Quick Reference

Essential Formulas

Mean (Average)

\[ \bar{x} = \frac{\sum_{i=1}^{n} x_i}{n} \]

Variance

\[ \sigma^2 = \frac{\sum_{i=1}^{n}(x_i - \bar{x})^2}{n} \]

Standard Deviation

\[ \sigma = \sqrt{\sigma^2} \]

Accuracy

\[ Accuracy = \frac{TP + TN}{TP + TN + FP + FN} \]

Precision

\[ Precision = \frac{TP}{TP + FP} \]

Recall (Sensitivity)

\[ Recall = \frac{TP}{TP + FN} \]

F1 Score

\[ F1 = 2 \times \frac{Precision \times Recall}{Precision + Recall} \]

Specificity

\[ Specificity = \frac{TN}{TN + FP} \]

StandardScaler

\[ x_{scaled} = \frac{x - \mu}{\sigma} \]

MinMaxScaler

\[ x_{scaled} = \frac{x - x_{min}}{x_{max} - x_{min}} \]

Pearson Correlation

\[ \rho = \frac{cov(X,Y)}{\sigma_X \cdot \sigma_Y} \]

Confusion Matrix

	Predicted +	Predicted -
Actual +	TP (True Positive)	FN (Type II Error)
Actual -	FP (Type I Error)	TN (True Negative)

Precision

TP/(TP+FP) - Of predicted +, how many correct?

Recall

TP/(TP+FN) - Of actual +, how many found?

ML Basics

Machine Learning

A field of AI that enables computers to learn from data without being explicitly programmed.

Supervised Learning

Learning from labeled data where both input (X) and output (Y) are provided.

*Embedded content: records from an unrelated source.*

-- ==== Sys2Proof/Laws/CanonCore.lean ====
section
/-! SUPPORT. Every operation keeps the canonical form of memory: homes, engines, system instructions, launches and issue. The patterns let `grind` use each lemma where its
operation stands. -/

namespace Sys2Proof.Machine

set_option Elab.async false

/-! Sys2Proof/Machine/Rings.lean -/

theorem notifyThread_canonical {s : State} (q : Nat) (hc : Canonical s) : Canonical (notifyThread s q) := by
  grind [notifyThread, Canonical]
grind_pattern notifyThread_canonical => notifyThread s q

theorem qwrTake_canonical {s : State} (q : Nat) (v : BitVec 32) (hc : Canonical s) : Canonical (qwrTake s q v) := by
  grind [qwrTake, Canonical]
grind_pattern qwrTake_canonical => qwrTake s q v

theorem ringFault_canonical {s0 : State} (q : Nat) (gpa : Nat) (write : Bool) (w : WFault) (hc : Canonical s0) : Canonical (ringFault s0 q gpa write w) := by
  grind [ringFault, Canonical, foldl_canonical]
grind_pattern ringFault_canonical => ringFault s0 q gpa write w

theorem ringRead_canonical {s : State} (q : Nat) (pos : BitVec 32) (hc : Canonical s) : Canonical (ringRead s q pos).2 := by
  grind [ringRead, Canonical]
grind_pattern ringRead_canonical => ringRead s q pos

theorem ringAppend_canonical {s : State} (q : Nat) (p : BitVec 512) (hc : Canonical s) : Canonical (ringAppend s q p).2 := by
  grind [ringAppend, Canonical]
grind_pattern ringAppend_canonical => ringAppend s q p

theorem deferPush_canonical {s : State} (o : Op) (q ec : Nat) (hc : Canonical s) : Canonical (deferPush s o q ec) := by
  grind [deferPush, Canonical]
grind_pattern deferPush_canonical => deferPush s o q ec

theorem pushServe_canonical {s : State} (id : Nat) (o : Op) (hc : Canonical s) : Canonical (pushServe s id o) := by
  grind [pushServe, Canonical]
grind_pattern pushServe_canonical => pushServe s id o

theorem releaseStep_canonical {s : State} (core block scope : Nat) (hc : Canonical s) : Canonical (releaseStep s core block scope).2 := by
  grind [releaseStep, Canonical]
grind_pattern releaseStep_canonical => releaseStep s core block scope

/-! Sys2Proof/Machine/Matrix.lean -/

theorem putTile_canonical {s : State} (bid : Nat) (l : List (Nat × Nat)) (hc : Canonical s) : Canonical (putTile s bid l) := by
  grind [putTile, Canonical, foldl_canonical]
grind_pattern putTile_canonical => putTile s bid l

theorem mstSet_canonical {s : State} (bid : Nat) (q nv ovf : Bool) (hc : Canonical s) : Canonical (mstSet s bid q nv ovf) := by
  grind [mstSet, Canonical]
grind_pattern mstSet_canonical => mstSet s bid q nv ovf

theorem bumpConf_canonical {s : State} (bid : Nat) (hc : Canonical s) : Canonical (bumpConf s bid) := by
  grind [bumpConf, Canonical]
grind_pattern bumpConf_canonical => bumpConf s bid

theorem putElems_canonical {s : State} (bid : Nat) (l : List (Nat × Nat × (Bool × Bool × Bool))) (hc : Canonical s) : Canonical (putElems s bid l) := by
  grind [putElems, Canonical]
grind_pattern putElems_canonical => putElems s bid l

theorem findPanel_canonical {s : State} (bid : Nat) (t : Slot) (rows k : Nat) (hc : Canonical s) : Canonical (findPanel s bid t rows k) := by
  grind [findPanel, Canonical, foldl_canonical]
grind_pattern findPanel_canonical => findPanel s bid t rows k

theorem doMma_canonical {s0 : State} (bid : Nat) (r : FmtE) (a b : Slot) (hc : Canonical s0) : Canonical (doMma s0 bid r a b) := by
  grind [doMma, Canonical]
grind_pattern doMma_canonical => doMma s0 bid r a b

theorem doMmz_canonical {s : State} (bid : Nat) (r : FmtE) (hc : Canonical s) : Canonical (doMmz s bid r) := by
  grind [doMmz, Canonical]
grind_pattern doMmz_canonical => doMmz s bid r

theorem findTile_canonical {s : State} (bid : Nat) (t : Slot) (n : Nat) (hc : Canonical s) : Canonical (findTile s bid t n) := by
  grind [findTile, Canonical, foldl_canonical]
grind_pattern findTile_canonical => findTile s bid t n

theorem doAccld_canonical {s0 : State} (bid : Nat) (r : FmtE) (t : Slot) (hc : Canonical s0) : Canonical (doAccld s0 bid r t).2 := by
  grind [doAccld, Canonical]
grind_pattern doAccld_canonical => doAccld s0 bid r t

theorem doAccld_some {s t u : State} {bid : Nat} {r : FmtE} {x : Slot} (hc : Canonical s) (h : doAccld s bid r x = (some t, u)) : Canonical t := by
  grind [doAccld]

theorem doAccwr_canonical {s : State} (bid : Nat) (r : FmtE) (row : Nat) (vals : List (Nat × BitVec 128)) (hc : Canonical s) : Canonical (doAccwr s bid r row vals) := by
  grind [doAccwr, Canonical]
grind_pattern doAccwr_canonical => doAccwr s bid r row vals

theorem doCbld_canonical {s : State} (bid : Nat) (r : FmtE) (vals : List (Nat × BitVec 128)) (hc : Canonical s) : Canonical (doCbld s bid r vals) := by
  grind [doCbld, Canonical]
grind_pattern doCbld_canonical => doCbld s bid r vals

theorem findRow_canonical {s : State} (bid n : Nat) (t : Option Slot) (hc : Canonical s) : Canonical (findRow s bid n t) := by
  cases t <;> grind [findRow, Canonical, foldl_canonical]
grind_pattern findRow_canonical => findRow s bid n t

theorem doAccst_canonical {s : State} (bid : Nat) (r : FmtE) (recs : List (BitVec 512)) (hc : Canonical s) : Canonical (doAccst s bid r recs) := by
  grind [doAccst, Canonical, foldl_canonical]
grind_pattern doAccst_canonical => doAccst s bid r recs

/-! Sys2Proof/Machine/Home.lean -/

theorem placeStep_canonical {s : State} (id : Nat) (o : Op) (hc : Canonical s) : Canonical (placeStep s id o) := by
  have ha : ∀ s1 x, Canonical s1 → CanonicalAct (placeAct s1 id o (placeAddr o) x) := fun s1 x h => placeAct_canonical id o _ x h
  unfold placeStep
  dsimp only
  split
  · grind
  split
  case h_5 =>
    have ht := agentTranslate_canonical (s := s) o.core (spaceOf s o.ctx o.level) (placeAddr o) .any false hc
    generalize agentTranslate s o.core (spaceOf s o.ctx o.level) (placeAddr o) .any false = q at ht
    obtain ⟨w, s1⟩ := q
    cases w with
    | ok x =>
      have := ha s1 x ht
      dsimp only
      split <;> next h => rw [h] at this; simp only [CanonicalAct] at this; grind
    | _ => dsimp only at ht ⊢; grind
  all_goals grind
grind_pattern placeStep_canonical => placeStep s id o

theorem payFor_canonical {s : State} (id : Nat) (o : Op) (p : Part) (segs : List Seg) (hc : Canonical s) : Canonical (payFor s id o p segs).2 := by
  grind [payFor, Canonical, foldl_canonical]
grind_pattern payFor_canonical => payFor s id o p segs

theorem performWindow_canonical {s : State} (id : Nat) (o : Op) (p : Part) (spa : Nat) (hc : Canonical s) : Canonical (performWindow s id o p spa) := by
  grind [performWindow, Canonical]
grind_pattern performWindow_canonical => performWindow s id o p spa

theorem memServe_canonical {s : State} (id : Nat) (o : Op) (p : Part) (hc : Canonical s) : Canonical (memServe s id o p) := by
  have h3 := fun (l : List Seg) (w : WFault) =>
    foldl_canonical (f := fun s (g : Seg) => faultPart s id o p.lane g.va w) (l := l) (fun _ _ h => faultPart_canonical id o p.lane _ _ h) hc
  have h4 := fun l => payFor_canonical id o p l hc
  unfold memServe
  dsimp only
  split
  · exact performWindow_canonical id o p _ hc
  split
  · exact lateTrap_canonical id o _ _ _ _ hc
  · exact postFaults_canonical _ (h3 _ _)
  · exact holdAccess_canonical _ _ _ hc
  · have h5 := h4 (segsOf p (partBytes o))
    split
    · next h => rw [h] at h5; exact performMem_canonical id o p _ h5
    · next h => rwa [h] at h5
grind_pattern memServe_canonical => memServe s id o p

theorem accessServe_canonical {s : State} (id : Nat) (o : Op) (p : Part) (hc : Canonical s) : Canonical (accessServe s id o p) := by
  grind [accessServe, Canonical]
grind_pattern accessServe_canonical => accessServe s id o p

theorem tierqServe_canonical {s : State} (id : Nat) (o : Op) (p : Part) (hc : Canonical s) : Canonical (tierqServe s id o p) := by
  grind [tierqServe, Canonical]
grind_pattern tierqServe_canonical => tierqServe s id o p

theorem homeServe_canonical {s : State} (id : Nat) (o : Op) (p : Part) (hc : Canonical s) : Canonical (homeServe s id o p) := by
  have hb : ∀ s r p m n b, Canonical s → Canonical (homeServe.barPart id o s r p m n b) := fun s r p m n b h => by
    grind [homeServe.barPart]
  unfold homeServe
  dsimp only
  split <;> grind
grind_pattern homeServe_canonical => homeServe s id o p

theorem acquired_canonical {s : State} (o : Op) (lane : Nat) (id : Nat) (hc : Canonical s) : Canonical (acquired o lane id s) := by
  grind [acquired, Canonical, foldl_canonical]
grind_pattern acquired_canonical => acquired o lane id s

theorem homeOp_canonical {s : State} (id lane : Nat) (hc : Canonical s) : Canonical (homeOp s id lane) := by
  grind [homeOp, Canonical]
grind_pattern homeOp_canonical => homeOp s id lane

theorem partOrder_canonical {s : State} (o : Op) (hc : Canonical s) : Canonical (partOrder s o).2 := by
  grind [partOrder, Canonical, foldl_canonical]
grind_pattern partOrder_canonical => partOrder s o

theorem homeAll_canonical {s : State} (id : Nat) (hc : Canonical s) : Canonical (homeAll s id) := by
  grind [homeAll, Canonical, foldl_canonical]
grind_pattern homeAll_canonical => homeAll s id

theorem redoPart_canonical {s : State} (x : Nat × Nat) (o : Op) (p : Part) (hc : Canonical s) : Canonical (redoPart s x o p) := by
  grind [redoPart, Canonical]
grind_pattern redoPart_canonical => redoPart s x o p

theorem replayPart_canonical {s : State} (x : Nat × Nat) (hc : Canonical s) : Canonical (replayPart s x) := by
  grind [replayPart, Canonical, foldl_canonical]
grind_pattern replayPart_canonical => replayPart s x

theorem replayFetch_canonical {s : State} (a : Nat) (page : Nat) (lanes : List Nat) (hc : Canonical s) : Canonical (replayFetch s a page lanes) := by
  grind [replayFetch, Canonical, foldl_canonical]
grind_pattern replayFetch_canonical => replayFetch s a page lanes

theorem replayBurst_canonical {s : State} (page : Nat) (x : Nat × Nat) (hc : Canonical s) : Canonical (replayBurst page s x) := by
  grind [replayBurst, Canonical, foldl_canonical]
grind_pattern replayBurst_canonical => replayBurst page s x

theorem replayQueues_canonical {s : State} (g : FaultGroup) (hc : Canonical s) : Canonical (replayQueues s g) := by
  grind [replayQueues, Canonical]
grind_pattern replayQueues_canonical => replayQueues s g

theorem replayGroup_canonical {s : State} (g : FaultGroup) (hc : Canonical s) : Canonical (replayGroup s g) := by
  have h1 : ∀ s, Canonical s → Canonical (g.ops.foldl replayPart s) := fun s h => foldl_canonical (fun s x h => replayPart_canonical x h) h
  have h2 : ∀ s, Canonical s → Canonical (g.cmds.foldl (replayBurst g.page) s) :=
    fun s h => foldl_canonical (fun s x h => replayBurst_canonical g.page x h) h
  unfold replayGroup
  dsimp only
  refine replayQueues_canonical g (h2 _ ?_)
  split
  · exact replayFetch_canonical _ _ _ hc
  · exact h1 _ hc
grind_pattern replayGroup_canonical => replayGroup s g

theorem askReplay_canonical {s : State} (g : FaultGroup) (hc : Canonical s) : Canonical (askReplay s g) := by
  grind [askReplay, Canonical]
grind_pattern askReplay_canonical => askReplay s g

theorem heldReplays_canonical {s : State} (hc : Canonical s) : Canonical (heldReplays s) := by
  unfold heldReplays
  refine foldl_canonical (fun _ _ h => ?_) hc
  grind [Canonical, foldl_canonical]
grind_pattern heldReplays_canonical => heldReplays s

The model learns the function Y = f(X).

Unsupervised Learning

Learning from unlabeled data to find hidden patterns or structures.

Feature

An input variable (column) used to make predictions. Also called predictor, attribute, or independent variable.

Statistics

Mean

The average value. Sum all values and divide by count.

Median

The middle value when data is sorted. Less affected by outliers than mean.

Mode

The most frequently occurring value in a dataset.

Variance

Average of squared differences from the mean. Measures spread of data.

Data Preprocessing

EDA

Exploratory Data Analysis - examining data to summarize characteristics and find patterns.

One-Hot Encoding

Converting categorical variables to binary columns (0 or 1).

Label Encoding

Converting categories to numbers. May create false ordinal relationships.

StandardScaler

Transforms data to have mean=0 and std=1.

Model Evaluation

True Positive (TP)

Model correctly predicted positive class.

True Negative (TN)

Model correctly predicted negative class.

False Positive (FP)

Model incorrectly predicted positive. Type I Error.

False Negative (FN)

Model incorrectly predicted negative. Type II Error.

Algorithms

Linear Regression

Predicts continuous output as weighted sum of inputs: y = a + bx

Logistic Regression

Predicts probability of binary outcome using sigmoid function.

Decision Tree

Makes decisions by splitting data based on feature values. Easy to interpret.

Random Forest

Ensemble of decision trees trained on random subsets. Bagging method.

Optimization

Hyperparameter

Settings configured before training (not learned from data).

Parameter

Values learned during training.

Grid Search

Tests all combinations of hyperparameter values.

Overfitting

Model learns training data too well, fails on new data. High variance.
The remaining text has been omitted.